Szmigielski A, Szadowska A, Szmigielska H, Zalewska J
Pol J Pharmacol Pharm. 1985 Nov-Dec;37(6):773-81.
Administration of clonidine produced biphasic changes in the type II inhibitor activity (endogenous inhibitor of protein kinases which specifically regulates phosphorylation mediated by cGMP-dependent system). Small doses of clonidine (10-50 micrograms/kg) produced an increase while large doses (200-1000 micrograms/kg) induced a decrease in the type II inhibitor activity. The both actions of clonidine were greatly reduced in vasopressin hypertensive rats suggesting subsensitivity of alpha 2-adrenergic receptors. Subsensitivity of postsynaptic alpha 2-receptors was also observed in anterior hypothalamus in in vitro experiments. Incubation of anterior and posterior hypothalamic slices with clonidine resulted in concentration-dependent increase in cGMP content and a decrease in the type II inhibitor activity. The clonidine action in anterior hypothalamus of vasopressin-hypertensive rats was greatly reduced. In contrast, the clonidine action in posterior hypothalamus was the same in vasopressin-hypertensive as in the control rats.

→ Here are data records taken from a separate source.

-- ==== Sys2Proof/Machine/Base32.lean ====
section
/-! DEFINITION. The base32 decoder `DEC32` and the reference encoder `ENC32`, which no command computes
(spec/40_secret_load.md rules R73, R74, R76). -/

namespace Sys2Proof.Machine

/-- The pad character `'='` (R73). -/
def padChar : Byte := 0x3D

/-- `val(c)`: the 5-bit value of a character of the alphabet, nothing for every other byte (R73). -/
def base32Val (c : Byte) : Option (BitVec 5) :=
  if 0x41 ≤ c.toNat ∧ c.toNat ≤ 0x5A then some (BitVec.ofNat 5 (c.toNat - 0x41))
  else if 0x32 ≤ c.toNat ∧ c.toNat ≤ 0x37 then some (BitVec.ofNat 5 (c.toNat - 0x32 + 26))
  else none

/-- `ALPHA[v]`: `'A'..'Z'` spell 0 to 25 and `'2'..'7'` spell 26 to 31 (R73). -/
def base32Char (v : BitVec 5) : Byte :=
  if v.toNat < 26 then BitVec.ofNat 8 (0x41 + v.toNat) else BitVec.ofNat 8 (0x32 + (v.toNat - 26))

/-- The number of trailing `'='` characters (R74 step 2). -/
def padCount (s : List Byte) : Nat := (s.reverse.takeWhile (· == padChar)).length

/-- The pad counts a last group can have (R74 step 3). -/
def legalPad (p : Nat) : Bool := p == 0 || p == 1 || p == 3 || p == 4 || p == 6

/-- The values of all characters, or nothing if one is outside the alphabet (R74 step 5). -/
def base32Vals : List Byte → Option (List (BitVec 5))
  | [] => some []
  | c :: cs =>
    match base32Val c, base32Vals cs with
    | some v, some vs => some (v :: vs)
    | _, _ => none

/-- Five bits, most significant first (R74 step 6). -/
def bits5 (v : BitVec 5) : List Bool :=
  [v[4], v[3], v[2], v[1], v[0]]

/-- A byte from its first eight bits, most significant first; missing bits count as 0 (R74 step 8). -/
def byteOfBits (bits : List Bool) : Byte :=
  (bits.take 8).foldl (fun acc b => (acc <<< 1) ||| (BitVec.ofBool b).setWidth 8) 0

/-- The first `k` bytes of a bit string; what is left over is discarded (R74 step 8). -/
def bytesOfBits : Nat → List Bool → List Byte
  | 0, _ => []
  | k + 1, bits => byteOfBits bits :: bytesOfBits k (bits.drop 8)

/-- Steps 6 to 8 of R74: `floor(5n / 8)` bytes from `n` values. -/
def packVals (vs : List (BitVec 5)) : List Byte :=
  bytesOfBits (5 * vs.length / 8) (vs.flatMap bits5)

/-- `DEC32(s)` (R74); `none` is `DecodeError`. -/
def dec32 (s : List Byte) : Option (List Byte) :=
  if s.length % 8 ≠ 0 then none
  else if legalPad (padCount s) = false then none
  else (base32Vals (s.take (s.length - padCount s))).map packVals

/-- The 8 characters of a group of five bytes: the 5-bit fields of its 40-bit big-endian value, first field first
(R76). -/
def encodeGroup (b0 b1 b2 b3 b4 : Byte) : List Byte :=
  let g : BitVec 40 := (((b0 ++ b1) ++ b2) ++ b3) ++ b4
  [base32Char (g.extractLsb' 35 5), base32Char (g.extractLsb' 30 5), base32Char (g.extractLsb' 25 5),
   base32Char (g.extractLsb' 20 5), base32Char (g.extractLsb' 15 5), base32Char (g.extractLsb' 10 5),
   base32Char (g.extractLsb' 5 5), base32Char (g.extractLsb' 0 5)]

/-- The first `c` characters of a short group, then `'='` up to eight (R76). -/
def padGroup (c : Nat) (group : List Byte) : List Byte :=
  group.take c ++ List.replicate (8 - c) padChar

/-- `ENC32(b)`, the reference encoder (R76). -/
def enc32 : List Byte → List Byte
  | [] => []
  | [b0] => padGroup 2 (encodeGroup b0 0 0 0 0)
  | [b0, b1] => padGroup 4 (encodeGroup b0 b1 0 0 0)
  | [b0, b1, b2] => padGroup 5 (encodeGroup b0 b1 b2 0 0)
  | [b0, b1, b2, b3] => padGroup 7 (encodeGroup b0 b1 b2 b3 0)
  | b0 :: b1 :: b2 :: b3 :: b4 :: rest => encodeGroup b0 b1 b2 b3 b4 ++ enc32 rest

end Sys2Proof.Machine
end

可乐定的给药引起II型抑制剂活性(蛋白激酶的内源性抑制剂,特异性调节由cGMP依赖性系统介导的磷酸化)出现双相变化。小剂量可乐定(10 - 50微克/千克)可使其活性增加,而大剂量(200 - 1000微克/千克)则导致II型抑制剂活性降低。在血管升压素性高血压大鼠中,可乐定的这两种作用均显著减弱,提示α2 - 肾上腺素能受体存在亚敏感性。在体外实验中,前下丘脑也观察到了突触后α2受体的亚敏感性。用可乐定孵育下丘脑前、后叶切片,可导致cGMP含量呈浓度依赖性增加以及II型抑制剂活性降低。可乐定对血管升压素性高血压大鼠前下丘脑的作用显著减弱。相反,可乐定对后下丘脑的作用在血管升压素性高血压大鼠与对照大鼠中相同。